The Imagined Life: The Clearing Out

Some things are better done like a bandaid, and some need to be handled in fits and starts. I roamed often from one end of the apartment to the next, sometimes getting a breath of business-like motivation. Ripping through a drawer or desk with emotionless precision. Sort, trash, pack, sell. Other times I lingered for hours over one or two items, paralyzed with indecision over an item I know will just take up valuable space without being useful in the end, but I can't quite make the choice to give it up. 

I create a special box just for these items, separate from the real memory pieces and heirlooms, to be marked in bright red: Expiration Date! After 2 years - I tell myself - if I haven't felt the need to take any of these items from the box, then it goes to charity - no opening for one last look!

The dresser is packed away now (a beautiful piece I carefully wrap it for storage) and half the clothes from it are just gone - given away or sold to a second hand store; some donated to women's shelters. The clothes were definitely a longer project. I wore everything, over the course of a few months, no repeats until everything had been given its fair shot. Did it fit right? Was it comfortable? Does it work with me now? Will I reach for this garment again and again? If the answer was no, then it was cut. Ruthlessly.

When I was done I still had too many clothes, but at least the overflow was reasonable. I measured my space and started sorting. My very favorite items came with me, ready to be worn and loved to death. The rest was carefully packed and prepared for storage - to be pulled out one at a time - as current items needed to be replaced. A happy compromise.

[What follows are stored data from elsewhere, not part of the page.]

-- ==== Sys2Proof/WellFormed.lean ====
section
/-! DEFINITION. The limits that an instruction's word must meet whatever the machine's state is (R37 to R46): forms,
register fields, formats, scopes and modes. Limits that depend on VTYPE, on a register or on a CSR belong to the meanings. -/
namespace Sys2Proof

/-- The addresses that R102 gives to CSRs. -/
def csrKnown (a : Nat) : Bool :=
  decide (a ≤ 0x01B) || (decide (0x100 ≤ a) && decide (a ≤ 0x105)) || a == 0x108 || a == 0x110 ||
  (decide (0x120 ≤ a) && decide (a ≤ 0x123)) || a == 0x130 || (decide (0x140 ≤ a) && decide (a ≤ 0x144)) ||
  a == 0x150 || a == 0x160 || a == 0x161 || (decide (0x170 ≤ a) && decide (a ≤ 0x172)) || a == 0x180 ||
  (decide (0x190 ≤ a) && decide (a ≤ 0x193)) || (decide (0x1A0 ≤ a) && decide (a ≤ 0x1BF)) ||
  (decide (0x300 ≤ a) && decide (a ≤ 0x303)) || (decide (0x310 ≤ a) && decide (a ≤ 0x314)) ||
  (decide (0x318 ≤ a) && decide (a ≤ 0x31F))

/-- Form vv, vx or vi, with the chain bit c2 res0 unless [15:11] holds a chain register (R40, R41). -/
def formVxi (k : BitVec 3) (e : BitVec 1) : Bool :=
  k == 0 || ((k == 1 || k == 2) && e == 0)

/-- Form vv or vx (R41, R44). -/
def formVx (k : BitVec 3) (e : BitVec 1) : Bool :=
  k == 0 || (k == 1 && e == 0)

/-- Form vx or vi (R41, R44). -/
def formXi (k : BitVec 3) : Bool := k == 1 || k == 2

/-- Forms vv, vx and the three mixed widths (R41, R44). -/
def formVxw (k : BitVec 3) (e : BitVec 1) : Bool :=
  formVx k e || k == 4 || k == 5 || k == 6

/-- A mask-register field (R39). -/
def kReg (r : BitVec 5) : Bool := decide (r.toNat ≤ 7)

/-- A scope code (R37). -/
def scopeOk (k : BitVec 3) : Bool := decide (k.toNat ≤ 5)

/-- A static rounding field (R22, R150). -/
def rmOk (r : BitVec 3) : Bool := r != 5 && r != 6

/-- The index-width mode of an indexed access (R45). -/
def modeOk (o : BitVec 3) : Bool := decide (o.toNat ≤ 4)

/-- The word-only limits of an instruction. -/
def wf : Instr → Bool
  | .csrrw _ _ c | .csrrs _ _ c | .csrrc _ _ c | .csrrwi _ _ c => csrKnown c.toNat
  | .fence p s k => p != 0 && s != 0 && scopeOk k
  | .qdrain q => q != 0
  | .acq _ _ k | .rel _ _ k | .hwpub _ _ k => scopeOk k
  | .chnew _ _ w => decide (w.toNat ≤ 3)
  | .chsplit d a _ => d != a
  | .vadd _ _ _ _ e _ k | .vsub _ _ _ _ e _ k | .vand _ _ _ _ e _ k | .vor _ _ _ _ e _ k | .vxor _ _ _ _ e _ k
  | .vsll _ _ _ _ e _ k | .vsrl _ _ _ _ e _ k | .vsra _ _ _ _ e _ k | .vmin _ _ _ _ e _ k | .vmax _ _ _ _ e _ k
  | .vminu _ _ _ _ e _ k | .vmaxu _ _ _ _ e _ k | .vsadd _ _ _ _ e _ k | .vsaddu _ _ _ _ e _ k => formVxi k e
  | .vrsub _ _ _ _ e _ k => formXi k && e == 0
  | .vmul _ _ _ _ e _ k | .vmacc _ _ _ _ e _ k => formVxw k e
  | .vmulh _ _ _ _ e _ k | .vmulhu _ _ _ _ e _ k | .vssub _ _ _ _ e _ k | .vssubu _ _ _ _ e _ k
  | .vfadd _ _ _ _ e _ k | .vfsub _ _ _ _ e _ k | .vfmul _ _ _ _ e _ k | .vfdiv _ _ _ _ e _ k
  | .vfmacc _ _ _ _ e _ k | .vfnmacc _ _ _ _ e _ k | .vfmsac _ _ _ _ e _ k | .vfmin _ _ _ _ e _ k
  | .vfmax _ _ _ _ e _ k | .vfsgnj _ _ _ _ e _ k | .vfsgnjn _ _ _ _ e _ k
  | .vredsum _ _ _ _ e _ k | .vredmax _ _ _ _ e _ k | .vredmin _ _ _ _ e _ k => formVx k e
  | .vfcvt _ _ t _ _ _ r => decide (t.toNat ≤ 13) && rmOk r
  | .vquant _ _ t _ _ m r => (t == 0 || t == 8 || t == 9 || t == 13) && m == 0 && rmOk r
  | .vscale _ _ _ _ _ r => rmOk r
  | .vcmp d _ _ _ e _ k _ => kReg d && formVxi k e
  | .kand d a b | .kor d a b | .kxor d a b => kReg d && kReg a && kReg b
  | .knot d a | .kmov d a => kReg d && kReg a
  | .kffs _ a | .kpop _ a => kReg a
  | .vmerge _ _ _ _ e k => formVxi k e
  | .vslideup _ _ _ _ _ k | .vslidedn _ _ _ _ _ k => formXi k
  | .vbcast _ _ _ k => formXi k
  | .vnmsel _ _ b _ k => k == 1 || (k == 2 && decide (1 ≤ b.toNat) && decide (b.toNat ≤ 15))
  | .mldb b _ => b.toNat % 8 == 0
  | .mma _ _ b _ _ | .mmas _ _ b _ _ => b.toNat % 8 == 0
  | .vldx _ _ _ _ _ _ o | .vstx _ _ _ _ _ _ o => modeOk o
  | .vspldx _ _ _ _ _ o | .vspstx _ _ _ _ _ o => modeOk o
  | .vldg _ _ _ o => o != 3
  | .xgather k _ _ => kReg k
  | .qpop d _ c => d != c || d == 0
  | .calltoallv a _ _ => a != 31
  | _ => true

/-- The feature that gates an instruction's encoding: bit k of FEAT0, or 64 + k for bit k of FEAT1 (R42 to R45, R403). -/
def feature : Instr → Option Nat
  | .vldv .. | .vstv .. | .viewsync .. => some 0
  | .qpush .. | .qpop .. => some 1
  | .vldg .. | .gjoin .. | .gleave .. => some 2
  | .mmas .. => some 3
  | .vxlate .. | .vxlateff .. | .vbscore .. => some 4
  | .calltoallv .. | .callred .. | .cbcast .. | .rstore .. | .rfence .. | .rget .. => some 5
  | .vfcvt _ _ t _ _ _ _ | .vquant _ _ t _ _ _ _ => if t == 13 then some 6 else none
  | .wayconvToScratch .. | .wayconvToCache .. => some 68
  | _ => none

/-- The instructions that interpret elements in the format of VTYPE (R38, R138, R404). -/
def interprets : Instr → Bool
  | .vadd .. | .vsub .. | .vrsub .. | .vmul .. | .vmulh .. | .vmulhu .. | .vmacc .. | .vand .. | .vor .. | .vxor .. | .vsll ..
  | .vsrl .. | .vsra .. | .vmin .. | .vmax .. | .vminu .. | .vmaxu .. | .vsadd .. | .vsaddu .. | .vssub .. | .vssubu ..
  | .vfadd .. | .vfsub .. | .vfmul .. | .vfdiv .. | .vfmacc .. | .vfnmacc .. | .vfmsac .. | .vfmin .. | .vfmax .. | .vfsgnj ..
  | .vfsgnjn .. | .vfsqrt .. | .vfabs .. | .vfneg .. | .vfexp2 .. | .vflog2 .. | .vfrecip .. | .vfrsqrt .. | .vfclass ..
  | .vfcvt .. | .vquant .. | .vscale .. | .vcmp .. | .vmerge .. | .vslideup .. | .vslidedn .. | .vpermv .. | .vcompress ..
  | .vexpand .. | .viota .. | .vid .. | .vbcast .. | .vextract .. | .vinsert .. | .vredsum .. | .vredmax .. | .vredmin ..
  | .vnmsel .. | .vnmexp .. | .vroute .. | .vhist .. | .vconf .. | .vcomb .. | .vacc .. | .mldb .. | .mma .. | .mmas .. | .mrdc ..
  | .vxlate .. | .vxlateff .. | .vbscore .. | .vld .. | .vlds .. | .vldx .. | .vldff .. | .vst .. | .vsts .. | .vstx ..
  | .vspld .. | .vspst .. | .vspldx .. | .vspstx .. | .vldv .. | .vstv .. | .vldg .. | .xgather .. => true
  | _ => false

/-- The privilege a CSR address needs to be named (R60). -/
def csrLevel (a : Nat) : Nat := if a < 0x100 then 0 else if a < 0x300 then 1 else 2

/-- The privilege that a CSR instruction needs: that of the address, and supervisor for a write of LANEMAP, LANEDIS or
POOLRES (R60). -/
def csrNeeds (c : BitVec 12) (writes : Bool) : Nat :=
  if writes && (c == 4 || c == 5 || c == 9) then 1 else csrLevel c.toNat

/-- The privilege that an instruction needs: 0 user, 1 supervisor, 2 machine (R42 to R45, R60). -/
def needs : Instr → Nat
  | .eret | .tlbinv .. | .tlbsync | .ctxsave .. | .ctxsaveKill .. | .ctxrest .. | .chscrub ..
  | .wayconvToScratch .. | .wayconvToCache .. => 1
  | .partctlQuery .. | .partctlQuiesce .. | .partctlResume .. | .partctlShoot .. | .partctlCommit ..
  | .partctlCkpt .. => 2
  | .csrrw _ _ c | .csrrwi _ _ c => csrNeeds c true
  | .csrrs _ a c | .csrrc _ a c => csrNeeds c (a != 0)
  | _ => 0

end Sys2Proof
end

The piles of photos are harder. There's my grandmother smiling up at me making me feel young; a younger version of myself laughing making me feel old. There's people lost and places refound. But most of those I find a way to release as well. Passing them to friends and family, scanning many to be brought with me on a hard drive that holds more of my life and past then a million boxes could.

It was odd looking around after all the sorting and clearing was done. The place was so empty. White, bare wall. One large pile of boxes ready for storage, one pile of items ready to be moved into the new abode.

I was ready.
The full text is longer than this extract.